>>>

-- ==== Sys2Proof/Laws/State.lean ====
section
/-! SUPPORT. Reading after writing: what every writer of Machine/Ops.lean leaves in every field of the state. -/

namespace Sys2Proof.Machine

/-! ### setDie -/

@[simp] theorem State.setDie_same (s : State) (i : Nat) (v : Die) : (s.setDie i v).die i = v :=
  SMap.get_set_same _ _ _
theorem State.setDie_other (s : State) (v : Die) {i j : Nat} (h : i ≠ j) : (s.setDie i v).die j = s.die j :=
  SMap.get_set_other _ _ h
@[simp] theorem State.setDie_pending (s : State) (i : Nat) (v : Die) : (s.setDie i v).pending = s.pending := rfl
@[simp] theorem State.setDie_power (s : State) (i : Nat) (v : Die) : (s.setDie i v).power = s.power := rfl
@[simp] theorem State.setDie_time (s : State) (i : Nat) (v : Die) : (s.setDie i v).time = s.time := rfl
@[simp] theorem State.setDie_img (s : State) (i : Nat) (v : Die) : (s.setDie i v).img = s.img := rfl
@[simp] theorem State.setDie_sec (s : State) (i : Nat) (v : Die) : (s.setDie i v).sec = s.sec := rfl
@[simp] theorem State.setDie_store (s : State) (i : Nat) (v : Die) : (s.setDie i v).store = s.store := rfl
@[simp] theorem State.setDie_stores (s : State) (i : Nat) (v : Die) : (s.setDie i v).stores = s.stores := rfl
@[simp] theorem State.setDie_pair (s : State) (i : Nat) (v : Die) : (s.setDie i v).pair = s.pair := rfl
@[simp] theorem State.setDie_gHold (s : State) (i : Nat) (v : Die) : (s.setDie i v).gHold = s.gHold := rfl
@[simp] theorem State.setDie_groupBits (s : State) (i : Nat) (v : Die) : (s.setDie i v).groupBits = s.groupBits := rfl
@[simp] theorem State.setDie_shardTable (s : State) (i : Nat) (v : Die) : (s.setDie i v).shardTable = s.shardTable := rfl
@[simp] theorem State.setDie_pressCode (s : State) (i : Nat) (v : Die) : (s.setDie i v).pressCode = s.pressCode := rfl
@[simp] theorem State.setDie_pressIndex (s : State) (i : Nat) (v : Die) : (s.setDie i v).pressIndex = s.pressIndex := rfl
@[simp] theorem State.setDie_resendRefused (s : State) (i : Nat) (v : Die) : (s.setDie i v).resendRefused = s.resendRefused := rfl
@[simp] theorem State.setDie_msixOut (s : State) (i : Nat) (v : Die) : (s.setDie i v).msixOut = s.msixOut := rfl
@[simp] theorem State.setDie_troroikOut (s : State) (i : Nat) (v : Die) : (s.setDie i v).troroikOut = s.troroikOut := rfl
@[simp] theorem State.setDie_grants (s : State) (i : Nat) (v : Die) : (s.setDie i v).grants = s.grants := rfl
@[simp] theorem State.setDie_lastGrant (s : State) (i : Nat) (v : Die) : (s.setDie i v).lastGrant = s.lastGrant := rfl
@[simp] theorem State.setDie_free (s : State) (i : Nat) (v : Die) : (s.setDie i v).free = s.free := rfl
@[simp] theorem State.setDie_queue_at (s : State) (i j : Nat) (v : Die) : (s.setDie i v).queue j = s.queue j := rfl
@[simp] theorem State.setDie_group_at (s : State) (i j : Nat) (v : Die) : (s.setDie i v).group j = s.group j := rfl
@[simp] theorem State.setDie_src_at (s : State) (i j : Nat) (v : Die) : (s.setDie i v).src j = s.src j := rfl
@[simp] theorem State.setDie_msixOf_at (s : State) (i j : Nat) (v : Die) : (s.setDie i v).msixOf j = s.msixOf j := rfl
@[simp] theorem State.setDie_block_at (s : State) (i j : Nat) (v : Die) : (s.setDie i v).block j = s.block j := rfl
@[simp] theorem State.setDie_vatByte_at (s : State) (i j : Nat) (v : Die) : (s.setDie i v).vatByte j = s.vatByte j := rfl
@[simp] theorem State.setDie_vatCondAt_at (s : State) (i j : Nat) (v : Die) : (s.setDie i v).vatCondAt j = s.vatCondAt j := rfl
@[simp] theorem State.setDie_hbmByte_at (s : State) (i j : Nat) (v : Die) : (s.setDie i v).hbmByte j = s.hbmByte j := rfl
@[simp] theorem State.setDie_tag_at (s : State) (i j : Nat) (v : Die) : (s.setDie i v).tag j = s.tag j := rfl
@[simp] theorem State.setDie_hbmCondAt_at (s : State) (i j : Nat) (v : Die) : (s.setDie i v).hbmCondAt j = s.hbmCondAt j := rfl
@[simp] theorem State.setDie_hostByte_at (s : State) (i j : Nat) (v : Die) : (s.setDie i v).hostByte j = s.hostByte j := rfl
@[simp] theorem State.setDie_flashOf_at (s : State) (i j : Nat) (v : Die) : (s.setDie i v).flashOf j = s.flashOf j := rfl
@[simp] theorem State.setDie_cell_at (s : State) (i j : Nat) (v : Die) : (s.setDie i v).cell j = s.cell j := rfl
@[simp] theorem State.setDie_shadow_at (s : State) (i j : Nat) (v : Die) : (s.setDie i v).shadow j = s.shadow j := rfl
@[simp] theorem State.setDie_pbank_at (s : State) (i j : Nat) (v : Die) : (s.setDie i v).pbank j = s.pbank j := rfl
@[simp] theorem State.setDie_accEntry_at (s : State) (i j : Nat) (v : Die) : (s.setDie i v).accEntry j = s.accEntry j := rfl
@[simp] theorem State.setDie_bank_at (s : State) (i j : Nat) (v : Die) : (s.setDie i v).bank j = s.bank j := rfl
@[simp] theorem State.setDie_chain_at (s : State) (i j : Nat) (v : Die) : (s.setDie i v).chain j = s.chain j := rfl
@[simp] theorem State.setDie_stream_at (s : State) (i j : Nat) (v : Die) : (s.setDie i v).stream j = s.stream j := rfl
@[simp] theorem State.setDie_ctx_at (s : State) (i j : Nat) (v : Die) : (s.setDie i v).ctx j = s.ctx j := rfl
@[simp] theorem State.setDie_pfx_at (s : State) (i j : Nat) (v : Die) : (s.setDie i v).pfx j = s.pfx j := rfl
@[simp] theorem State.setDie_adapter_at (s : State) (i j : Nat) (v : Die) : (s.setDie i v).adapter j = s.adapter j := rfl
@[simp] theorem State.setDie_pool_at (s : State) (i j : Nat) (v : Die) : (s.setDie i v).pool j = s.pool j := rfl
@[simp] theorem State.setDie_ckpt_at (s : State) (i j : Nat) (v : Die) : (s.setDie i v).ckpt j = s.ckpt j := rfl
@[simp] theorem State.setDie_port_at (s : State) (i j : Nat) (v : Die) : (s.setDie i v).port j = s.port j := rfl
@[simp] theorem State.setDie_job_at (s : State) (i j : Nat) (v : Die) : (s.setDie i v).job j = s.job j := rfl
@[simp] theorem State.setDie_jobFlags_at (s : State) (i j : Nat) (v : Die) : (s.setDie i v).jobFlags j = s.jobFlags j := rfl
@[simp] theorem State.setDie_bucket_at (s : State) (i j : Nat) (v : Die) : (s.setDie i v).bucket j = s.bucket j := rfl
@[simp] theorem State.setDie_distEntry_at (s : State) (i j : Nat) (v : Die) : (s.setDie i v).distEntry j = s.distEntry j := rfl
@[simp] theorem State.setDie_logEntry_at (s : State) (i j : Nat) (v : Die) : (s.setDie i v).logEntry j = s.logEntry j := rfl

<<<

What you are asked to do:
Count how many lines of the material hold the string "lean". Give the number and nothing more.

Task answer:
2